[Saved data entries]
"""

-- ==== Sys2Proof/Machine/Update.lean ====
section
/-! DEFINITION. Firmware update (R484 to R494): transfer, verdict, activation. -/

namespace Sys2Proof.Machine
open Sys2Proof

/-- 0x5800:01 (Table 12.9). -/
def fwState (s : State) : Nat := s.obj 0x5800 1

/-- The update record replaced. -/
def State.setUpdate (s : State) (u : Update) : State := { s with update := u }

/-- BLOCKS of a firmware header (Table 12.8). -/
def fwBlocksOf (h : List Byte) : Nat := le h 20 2

/-- VERSION of a firmware header. -/
def fwVersion (h : List Byte) : Nat := le h 16 4

/-- Alarm FIRMWARE_SLOT_INVALID's condition (R490). -/
def fwSlotAlarm (s : State) : State := setCond 85 (s.obj 0x5800 0x0A == 0 && (fwState s == 0 || fwState s == 4)) s

/-- STATE of the update changes. -/
def fwEnter (v : Nat) (s : State) : State := fwSlotAlarm (s.setObj 0x5800 1 v)

/-- An UPDATE sampler record (Table 12.14). -/
def fwRecord (event version : Nat) (s : State) : State := sample 0x0102 (leBytes event 4 ++ leBytes version 4) s

/-- The effect of BEGIN (R486, R487, R491): the slot's first sector is erased and the header page programmed. -/
def fwBegin (foe : Bool) (bs : List Byte) (s : State) : Reply :=
  if fwState s = 1 ∨ fwState s = 2 ∨ fwState s = 5 ∨ fwState s = 6 then .refuse s abortState
  else
    let n := fwBlocksOf bs
    if bs.length ≠ 64 + 4 * n ∨ n = 0 ∨ 192 < n ∨ crc32c (bs.take 60) ≠ le bs 60 4 ∨ crc32c (bs.drop 64) ≠ le bs 28 4 then .refuse s abortValue
    else
      let s1 := s.setUpdate { s.update with head := bs, half := none, got := 0, buffered := 0, sig := none, foe := foe }
      let s2 := s1.setFlash { s1.flash with fwMark := false }
      let s3 := fwEnter 1 (((s2.setObj 0x5800 5 0).setObj 0x5800 0x0A 0).setObj 0x5800 9 0)
      let jobs : List FlashJob := [{ erase := true, addr := fwAddr, purpose := 1 }, { addr := fwAddr, purpose := 1, effect := .fwHead bs }]
      .ok (fwRecord 1 (fwVersion bs) (flashQueue jobs s3))

/-- The jobs of block n: its sector is erased just before the sector's first block, then the block is programmed (R487). -/
def fwBlockJobs (n : Nat) (block : List Byte) : List FlashJob :=
  let a := fwAddr + 0x1000 * (n + 1)
  (if (n + 1) % 16 = 0 then [{ erase := true, addr := a, purpose := 1 }] else []) ++ [{ addr := a, purpose := 1, effect := .fwBlock n block }]

/-- A whole block: accepted if its CRC is the table's (R486), then buffered and programmed (R487). -/
def fwBlock (block : List Byte) (s : State) : Reply :=
  let u := s.update
  if crc32c block ≠ le u.head (64 + 4 * u.got) 4 then { abort := abortValue, state := s.setUpdate { u with half := none } }
  else
    let s1 := s.setUpdate { u with half := none, got := u.got + 1, buffered := u.buffered + 1 }
    .ok (flashQueue (fwBlockJobs u.got block) (s1.setObj 0x5800 5 (u.got + 1)))

/-- The effect of a half block (R486, R487). -/
def fwHalf (bs : List Byte) (s : State) : Reply :=
  let u := s.update
  if fwState s ≠ 1 ∨ fwBlocksOf u.head ≤ u.got ∨ 2 ≤ u.buffered then .refuse s abortState
  else match u.half with
    | none => .ok (s.setUpdate { u with half := some bs })
    | some a => fwBlock (a ++ bs) s

/-- The effect of END: the signature block arrives after the last block (R488, Table 12.17). -/
def fwEnd (bs : List Byte) (s : State) : Reply :=
  let u := s.update
  if fwState s ≠ 1 ∨ u.got ≠ fwBlocksOf u.head ∨ u.half.isSome then .refuse s abortState
  else .ok (fwEnter 2 (s.setUpdate { u with sig := some bs, sigAt := s.time.clk }))

/-- A transfer ends without an image: queued programs of the slot are dropped. -/
def fwDrop (s : State) : State :=
  let f := s.flash
  let jobs := (if f.running then f.jobs.take 1 else []) ++ (if f.running then f.jobs.drop 1 else f.jobs).filter (fun j => j.purpose != 1)
  (s.setFlash { f with jobs := jobs }).setUpdate { s.update with half := none, buffered := 0, sig := none }

/-- The effect of ABORT (R491, Table 12.17). -/
def fwAbort (v : Nat) (s : State) : Reply :=
  if fwState s ≠ 1 ∧ fwState s ≠ 4 then .refuse s abortState
  else if v ≠ 1 then .refuse s abortValue
  else .ok (fwRecord 6 (fwVersion s.update.head) (fwEnter 0 (fwDrop s)))

/-- The slot as read back: header page with table, then the blocks (R488). -/
def fwSlotBytes (s : State) : List Byte :=
  s.flash.fwHead ++ (List.range (fwBlocksOf s.flash.fwHead)).flatMap (fun n => mget [] s.flash.fwBlocks n)

/-- The reason bits of the verdict (0x5C03:04): header, device type, unit binding, signature, key not trusted, life cycle, island without keys. -/
def fwReasons (s : State) (sig : List Byte) : Nat :=
  let h := s.flash.fwHead
  let key := sig.take 64
  b2n (le h 0 4 != 0x57464644 || le h 4 2 != 1 || le h 6 2 != 64 || fwBlocksOf h != s.update.got) + 2 * b2n (le h 8 4 != 0x0D4F0400) +
    4 * b2n (le h 12 4 != 0 && le h 12 4 != s.fuses.serial) +
    8 * b2n (!ecdsaOk key (sha256 (fwSlotBytes s)) (slice sig 64 64) || le sig 128 16 != 0) +
    16 * b2n (mget [] s.island.hashes 0 != sha256 key) + 32 * b2n (s.island.lc == 4) + 64 * b2n (!s.island.keys || wiping s)

/-- The verdict (R488, R489). -/
def fwVerdict (sig : List Byte) (s : State) : State :=
  let why := fwReasons s sig
  let v := fwVersion s.flash.fwHead
  let s1 := (secOffer 0x0201 (leBytes why 4) s).setUpdate { s.update with sig := none }
  if why = 0 then
    fwRecord 2 v (fwEnter 3 (((s1.setFlash { s1.flash with fwMark := true }).setObj 0x5800 0x0A 1).setObj 0x5800 9 v))
  else fwRecord 3 v (raise 86 (fwEnter 4 (s1.bump 0x5800 0x0C)))

/-- The verdict is due (R488): 400 ms after the signature block and after the last program. -/
def fwVerdictDue (s : State) : Bool :=
  fwState s == 2 && !jobOf s 1 && decide (max s.update.sigAt s.update.progAt + 400000000 ≤ s.time.clk)

/-- The effect of a write of ACTIVATE_AT (R492, R494). -/
def writeActivateAt (v : Nat) (s : State) : Reply :=
  if (fwState s ≠ 3 ∧ fwState s ≠ 5) ∨ s.obj 0x3600 1 ≠ 0 then .refuse s abortState
  else if fwState s = 5 ∧ v = 0 then .ok (fwEnter 3 (s.setObj 0x5800 6 0))
  else if v < s.t + 100000000 then .refuse s abortValue
  else .ok (fwRecord 4 (s.obj 0x5800 9) (fwEnter 5 (s.setObj 0x5800 6 v)))

/-- ACTIVATE_AT_WRITE (R492). -/
def execActivateAtWrite (path v : Nat) (s : State) : Host.Outcome State Fault Refusal := done (sdoWrite path 0x5800 6 8 v (writeActivateAt v) s)

/-- ACTIVATION_INSTANT (R492): at T = ACTIVATE_AT the MP restarts with the new image; that T is the one LAST_ACTIVATION holds (R504). -/
def execActivationInstant (s : State) : Host.Outcome State Fault Refusal :=
  if fwState s = 5 ∧ s.obj 0x5800 6 ≤ s.t then done (mpStop ((fwEnter 6 s).setObj 0x5800 0x0B (s.obj 0x5800 6))) else done s

/-- FW_BEGIN (R486, R491). -/
def execFwBegin (path : Nat) (bs : FrameData) (s : State) : Host.Outcome State Fault Refusal :=
  let d := bs.map (BitVec.ofNat 8 ·)
  done (sdoServe { path := path, kind := 1, ix := 0x5800, sub := 2, data := d }
    (fun s => if 832 < d.length then .refuse s abortLong else fwBegin false d s) s)

/-- FW_BLOCK_HALF (R486, R487). -/
def execFwBlockHalf (path : Nat) (bs : FrameData) (s : State) : Host.Outcome State Fault Refusal :=
  let d := bs.map (BitVec.ofNat 8 ·)
  done (sdoServe { path := path, kind := 1, ix := 0x5800, sub := 3, data := d }
    (fun s => if d.length < 2048 then .refuse s abortShort else if 2048 < d.length then .refuse s abortLong else fwHalf d s) s)

/-- FW_END (R488, R491). -/
def execFwEnd (path : Nat) (bs : FrameData) (s : State) : Host.Outcome State Fault Refusal :=
  let d := bs.map (BitVec.ofNat 8 ·)
  done (sdoServe { path := path, kind := 1, ix := 0x5800, sub := 4, data := d }
    (fun s => if d.length < 144 then .refuse s abortShort else if 144 < d.length then .refuse s abortLong else fwEnd d s) s)

/-- FW_ABORT (R491). -/
def execFwAbort (path v : Nat) (s : State) : Host.Outcome State Fault Refusal := done (sdoWrite path 0x5800 7 1 v (fwAbort v) s)

end Sys2Proof.Machine
end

"""

**Description of the task:**
Output, from the data above, the lines from the line with "def fwSlotAlarm (s" to the line with "(Table 12.14). -/" exactly as they stand, both ends included and nothing else.

**Task result:**
def fwSlotAlarm (s : State) : State := setCond 85 (s.obj 0x5800 0x0A == 0 && (fwState s == 0 || fwState s == 4)) s

/-- STATE of the update changes. -/
def fwEnter (v : Nat) (s : State) : State := fwSlotAlarm (s.setObj 0x5800 1 v)

/-- An UPDATE sampler record (Table 12.14). -/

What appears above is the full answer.